-- ==== Sys2Proof/Machine/Matrix.lean ====
section
/-! DEFINITION. The matrix commands: MM at command start (R114-R118, R125, R126), MM_CLUSTER_START (R85, R95),
DEQUE_REFILL (R118), TILE_STEAL (R119), SUBTILE_DRAIN (R77, R78, R121) and SPLITK_COMBINE (R120), with the epilogue of
R59-R64, the G2 epilogue of R68 and the measured scales of R365. -/

namespace Sys2Proof.Machine

namespace MmRun

def items (r : MmRun) : Nat := tileCount r.d * r.p
def int (r : MmRun) : Bool := intAccumulate r.fa r.fb r.d.a.smode r.d.b.smode

/-- First and last-plus-one row and column of tile t. -/
def tileRows (r : MmRun) (t : Nat) : Nat × Nat :=
  let i := t / tileCols r.d
  (i * r.d.tm, min ((i + 1) * r.d.tm) r.d.m)
def tileColumns (r : MmRun) (t : Nat) : Nat × Nat :=
  let j := t % tileCols r.d
  (j * r.d.tn, min ((j + 1) * r.d.tn) r.d.n)

/-- Output columns per cube (R77). -/
def nc (r : MmRun) : Nat := if r.wa ≥ 2 ∧ r.wb ≥ 2 ∧ !r.d.serial then 4 else 8
/-- Cube-rows and cube-columns of the arrangement of R77. -/
def cubes (r : MmRun) (rows cols : Nat) : Nat × Nat :=
  let s := r.d.slotSize
  if rows ≤ 8 then (1, 8 * s) else if cols ≤ r.nc then (8 * s, 1) else (s, 8)
/-- Rows and columns of a sub-tile: the grid shape of R77. -/
def grid (r : MmRun) (rows cols : Nat) : Nat × Nat := (8 * (r.cubes rows cols).1, (r.cubes rows cols).2 * r.nc)

/-- Sub-tiles of tile t in row-major order: rows [i0, i1), columns [j0, j1). -/
def subTiles (r : MmRun) (t : Nat) : List ((Nat × Nat) × (Nat × Nat)) :=
  let (r0, r1) := r.tileRows t
  let (c0, c1) := r.tileColumns t
  let (gr, gc) := r.grid (r1 - r0) (c1 - c0)
  (List.range ((r1 - r0 + gr - 1) / gr)).flatMap fun i => (List.range ((c1 - c0 + gc - 1) / gc)).map fun j =>
    ((r0 + i * gr, min (r0 + (i + 1) * gr) r1), (c0 + j * gc, min (c0 + (j + 1) * gc) c1))

/-- K range of item i. -/
def range (r : MmRun) (i : Nat) : Nat × Nat := rangeOf r.d.k r.p (i % r.p)

end MmRun

/-- The numbers [a, b). -/
def upTo (a b : Nat) : List Nat := (List.range (b - a)).map (a + ·)

/-! ## Command start -/

def lineArea (a lines bytes stride : Nat) : Area := { host := false, addr := a, lines := lines, bytes := bytes, stride := stride }
def flatArea (a n : Nat) : Area := lineArea a 1 n 0

/-- What the command may write (R129, R339): C, the lo tensor, the scratch region, a measured scale table. -/
def mmAreas (r : MmRun) : List Area :=
  let c := r.d.c
  let out (a : Nat) := lineArea a c.lines (lineBytes r.fc c.length) (strideIn c r.fc)
  [out c.addr] ++ (if r.d.pairEn then [out (pairLo r.d r.fc)] else []) ++
  (if 1 < r.p then [flatArea r.d.scratch r.d.scratchSize] else []) ++
  (if r.measure then [flatArea c.scale (scaleBytes c r.d.m r.d.n)] else [])

/-- What it reads: the output's own scale table unless that is measured. -/
def mmInputs (r : MmRun) : List Area :=
  let d := r.d
  let tens (t : Tensor) (f : Nat) := lineArea t.addr t.lines (lineBytes f t.length) (strideIn t f)
  (if d.operands then
    [tens d.a r.fa, tens d.b r.fb, flatArea d.a.scale (scaleBytes d.a d.m d.k), flatArea d.b.scale (scaleBytes d.b d.n d.k)]
   else []) ++
  (if d.biasEn then [flatArea d.bias.addr (lineBytes d.bias.fmt d.n)] else []) ++
  (if r.measure then [] else [flatArea d.c.scale (scaleBytes d.c d.m d.n)]) ++
  (if d.scaleEn then [flatArea d.epiPtr (8 * (if d.scalePerCol then d.n else d.m))] else [])

/-- Watch the inputs of a command from its start on (R100); watches of commands no longer in flight are dropped. -/
def watchInputs (s : State) (p : Fin 4) (q : Fin 16) (n : Word) (r : MmRun) : State :=
  let old := s.watch.filter fun w => (cmdAt s w.p w.q w.n).isSome && !(w.p == p && w.q == q && w.n == n)
  { s with watch := { p := p, q := q, n := n, areas := mmInputs r, changed := false } :: old }

/-- Has a byte of the command's inputs changed since command start? -/
def inputsChanged (s : State) (p : Fin 4) (q : Fin 16) (n : Word) : Bool :=
  s.watch.any fun w => w.p == p && w.q == q && w.n == n && w.changed

/-- What C or lo shares with the command's inputs, its output scale table and the declared scratch (R104). -/
def overlapAreas (r : MmRun) : List Area :=
  let outs := (mmAreas r).take (if r.d.pairEn then 2 else 1)
  let others := mmInputs r ++ (if r.measure then [flatArea r.d.c.scale (scaleBytes r.d.c r.d.m r.d.n)] else []) ++
    [flatArea r.d.scratch r.d.scratchSize]
  others.filter fun y => outs.any fun x => areasMeet x.addr x.lines x.bytes x.stride y.addr y.lines y.bytes y.stride

def mmRun (s : State) (p : Fin 4) (d : MmDesc) : MmRun :=
  let P := polder s p
  let w := widthsInForce P d
  let fc := outFmt P d
  let sp := splitCount d (dieCount s p)
  let n := clusterCount s p d.base d.count
  { d := d, fa := (widthFmt d.a.fmt w.1).getD d.a.fmt, fb := (widthFmt d.b.fmt w.2).getD d.b.fmt, fc := fc, wa := w.1,
    wb := w.2, p := sp, measure := measuresC P d,
    lanes := (List.range n).map fun c => (c, laneOf (tileCount d * sp) n c), changed := false,
    partials := [], finished := [], combined := [] }
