-- ==== Sys2Proof/Machine/UpdateConfig.lean ====
section
/-! DEFINITION. Parameter groups and schedules: GROUP_CONFIG (R197, R198), SCHED_CONFIG (R204), and the functions of
them that an UPDATE evaluates (R199, R205). -/

namespace Sys2Proof.Machine

def wordAtOff (b : List Byte) (o : Nat) : Word := BitVec.ofNat 32 (fld b o 4)

/-! ## GROUP_CONFIG -/

def readGroup (b : List Byte) : Group :=
  { rule := fld b 2 1, sched := fld b 3 1, skip := (b.getD 1 0).getLsbD 1, baseLr := wordAtOff b 4, b1 := wordAtOff b 8,
    b2 := wordAtOff b 0xC, eps := wordAtOff b 0x10, wd := wordAtOff b 0x14, trust := wordAtOff b 0x18,
    n0 := wordAtOff b 0x1C, master := fld b 0x20 1, moment := fld b 0x21 1, policy := fld b 0x22 1 }

def removes (b : List Byte) : Bool := (b.getD 1 0).getLsbD 0

/-- Finite and at least zero. -/
def nonNeg (x : Word) : Bool := (f32dec x).isFinite && FVal.le FVal.zero (f32dec x)
/-- In [0, 1). -/
def belowOne (x : Word) : Bool := FVal.le FVal.zero (f32dec x) && FVal.lt (f32dec x) FVal.one
def positive (x : Word) : Bool := (f32dec x).isFinite && FVal.lt FVal.zero (f32dec x)

def storedFmt (f : Nat) : Bool := f == 9 || f == 6

/-- The accepted values of R197; a field that the rule does not use is not checked. -/
def groupOk (g : Group) : Bool :=
  decide (g.rule ≤ 3) && (decide (g.sched ≤ 63) || g.sched == 0xFF) && nonNeg g.baseLr && nonNeg g.wd &&
  storedFmt g.master && decide (g.policy ≤ 1) &&
  (g.rule == 0 || (belowOne g.b1 && storedFmt g.moment)) &&
  (decide (g.rule < 2) || (belowOne g.b2 && positive g.eps)) && (g.rule != 3 || nonNeg g.trust)

/-- One entry of GROUP_CONFIG against the polder's groups and schedules (R198). -/
def groupEntryOk (P : Polder) (b : List Byte) : Bool :=
  decide (fld b 1 1 < 4) &&
  (if removes b then (tabGet none P.groups (fld b 0 1)).isSome
   else
    let g := readGroup b
    zeroAt b 0x23 13 && groupOk g && (g.sched == 0xFF || (tabGet none P.scheds g.sched).isSome))

/-- No ID twice. -/
def idsDiffer (es : List (List Byte)) : Bool := decide ((es.map fun b => fld b 0 1).Nodup)

def putGroup (P : Polder) (b : List Byte) : Polder :=
  { P with groups := tabSet none P.groups (fld b 0 1) (if removes b then none else some (readGroup b)) }

def doGroupConfig (p : Fin 4) (s : State) : State :=
  serve s (vf p) 0x109 32 anyPayload fun s b =>
    let n := fld b 0 2
    let es := slices b 0x20 48 n
    if zeroAt b 2 30 && decide (1 ≤ n) && decide (n ≤ 83) && decide (32 + 48 * n ≤ b.length) && idsDiffer es &&
        es.all (groupEntryOk (polder s p)) then
      accept (modPolder s p fun P => es.foldl putGroup P)
    else refuse s .descInvalid

def execGroupConfig (p : Fin 4) (s : State) : Host.Outcome State Fault Refusal := .next (doGroupConfig p s)

/-! ## SCHED_CONFIG -/

def readSched (b : List Byte) : Sched :=
  { restarts := (b.getD 1 0).getLsbD 1, doubling := (b.getD 1 0).getLsbD 2, kind := fld b 2 1, ns := wordAtOff b 4,
    nw := wordAtOff b 8, nd := wordAtOff b 0xC, rEnd := wordAtOff b 0x10, log2g := wordAtOff b 0x14 }

/-- r_end in [0, 1]. -/
def ratioOk (x : Word) : Bool := FVal.le FVal.zero (f32dec x) && FVal.le (f32dec x) FVal.one
def logOk (x : Word) : Bool := (f32dec x).isFinite && FVal.le (f32dec x) FVal.zero

def schedOk (c : Sched) : Bool :=
  decide (c.kind ≤ 4) && ((!c.restarts && !c.doubling) || c.kind == 4) &&
  ((c.kind == 0 || c.kind == 2) || c.nd != 0) && ((c.kind != 1 && c.kind != 4) || ratioOk c.rEnd) &&
  ((c.kind != 2 && c.kind != 3) || logOk c.log2g)

/-- Is schedule `id` named by a group (R204)? -/
def schedNamed (P : Polder) (id : Nat) : Bool :=
  P.groups.any fun x => match x.2 with | some g => g.sched == id | none => false

def schedEntryOk (P : Polder) (b : List Byte) : Bool :=
  decide (fld b 0 1 < 64) && decide (fld b 1 1 < 8) &&
  (if removes b then (tabGet none P.scheds (fld b 0 1)).isSome && !schedNamed P (fld b 0 1)
   else zeroAt b 3 1 && zeroAt b 0x18 8 && schedOk (readSched b))

def putSched (P : Polder) (b : List Byte) : Polder :=
  { P with scheds := tabSet none P.scheds (fld b 0 1) (if removes b then none else some (readSched b)) }

def doSchedConfig (p : Fin 4) (s : State) : State :=
  serve s (vf p) 0x10A 32 anyPayload fun s b =>
    let n := fld b 0 2
    let es := slices b 0x20 32 n
    if zeroAt b 2 30 && decide (1 ≤ n) && decide (n ≤ 125) && decide (32 + 32 * n ≤ b.length) && idsDiffer es &&
        es.all (schedEntryOk (polder s p)) then
      accept (modPolder s p fun P => es.foldl putSched P)
    else refuse s .descInvalid

def execSchedConfig (p : Fin 4) (s : State) : Host.Outcome State Fault Refusal := .next (doSchedConfig p s)

/-! ## phi (R205) -/

def f32one : Word := 0x3F800000

/-- floor of a value at least zero. -/
def floorNat (x : Word) : Nat :=
  match f32dec x with
  | .fin false m e => if 0 ≤ e then m <<< e.toNat else m >>> (-e).toNat
  | _ => 0

/-- The period of restarts with doubling: at most 33 rounds, since the periods sum beyond 2^32. -/
def restartLoop : Nat → Nat → Nat → Nat × Nat
  | 0, y, p => (y, p)
  | k + 1, y, p => if p ≤ y then restartLoop k (y - p) (2 * p) else (y, p)

/-- Position and period of the cosine (R205). -/
def cosPhase (c : Sched) (x : Nat) : Nat × Nat :=
  let p := c.nd.toNat
  if c.restarts then (if c.doubling then restartLoop 34 x p else (x % p, p)) else (min x p, p)

def phi (c : Sched) (n : Word) : Word :=
  if n < c.ns then 0 else
  let s := (n - c.ns).toNat
  if s < c.nw.toNat then f32div (f32ofNat (s + 1)) (f32ofNat c.nw.toNat) else
  let x := s - c.nw.toNat
  match c.kind with
  | 0 => f32one
  | 1 => f32sub f32one (f32mul (f32sub f32one c.rEnd) (f32div (f32ofNat (min x c.nd.toNat)) (f32ofNat c.nd.toNat)))
  | 2 => f32approx 0 (f32mul (f32ofNat x) c.log2g)
  | 3 => f32approx 0 (f32mul (f32ofNat (x / c.nd.toNat)) c.log2g)
  | _ =>
    let yp := cosPhase c x
    let f := f32mul (f32div (f32ofNat yp.1) (f32ofNat yp.2)) 0x44800000
    let i := min (floorNat f) 1023
    let cv := f32add (cosTable i) (f32mul (f32sub f (f32ofNat i)) (f32sub (cosTable (i + 1)) (cosTable i)))
    f32add c.rEnd (f32mul (f32sub f32one c.rEnd) cv)

/-- phi of the schedule that a group names (R205). -/
def phiOf (P : Polder) (g : Group) (n : Word) : Word :=
  match tabGet none P.scheds g.sched with
  | some c => if g.sched = 0xFF then f32one else phi c n
  | none => f32one

/-- pow_sm: square-and-multiply, least significant bit first (R199). -/
def powSm : Nat → Word → Word → Nat → Word
  | 0, r, _, _ => r
  | k + 1, r, x, t =>
    if t = 0 then r else powSm k (if t % 2 = 1 then f32mul r x else r) (f32mul x x) (t / 2)

def powOf (b t : Word) : Word := powSm 32 f32one b t.toNat

end Sys2Proof.Machine
end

● ● ● ● ● ● ●

### WHAT NEEDS TO BE DONE
Take the listing above and repeat exactly the lines from the one containing "decide (c.kind ≤" through the one containing "match f32dec x with", both included.

### EXPECTED ANSWER
  decide (c.kind ≤ 4) && ((!c.restarts && !c.doubling) || c.kind == 4) &&
  ((c.kind == 0 || c.kind == 2) || c.nd != 0) && ((c.kind != 1 && c.kind != 4) || ratioOk c.rEnd) &&
  ((c.kind != 2 && c.kind != 3) || logOk c.log2g)

/-- Is schedule `id` named by a group (R204)? -/
def schedNamed (P : Polder) (id : Nat) : Bool :=
  P.groups.any fun x => match x.2 with | some g => g.sched == id | none => false

def schedEntryOk (P : Polder) (b : List Byte) : Bool :=
  decide (fld b 0 1 < 64) && decide (fld b 1 1 < 8) &&
  (if removes b then (tabGet none P.scheds (fld b 0 1)).isSome && !schedNamed P (fld b 0 1)
   else zeroAt b 3 1 && zeroAt b 0x18 8 && schedOk (readSched b))

def putSched (P : Polder) (b : List Byte) : Polder :=
  { P with scheds := tabSet none P.scheds (fld b 0 1) (if removes b then none else some (readSched b)) }

def doSchedConfig (p : Fin 4) (s : State) : State :=
  serve s (vf p) 0x10A 32 anyPayload fun s b =>
    let n := fld b 0 2
    let es := slices b 0x20 32 n
    if zeroAt b 2 30 && decide (1 ≤ n) && decide (n ≤ 125) && decide (32 + 32 * n ≤ b.length) && idsDiffer es &&
        es.all (schedEntryOk (polder s p)) then
      accept (modPolder s p fun P => es.foldl putSched P)
    else refuse s .descInvalid

def execSchedConfig (p : Fin 4) (s : State) : Host.Outcome State Fault Refusal := .next (doSchedConfig p s)

/-! ## phi (R205) -/

def f32one : Word := 0x3F800000

/-- floor of a value at least zero. -/
def floorNat (x : Word) : Nat :=
  match f32dec x with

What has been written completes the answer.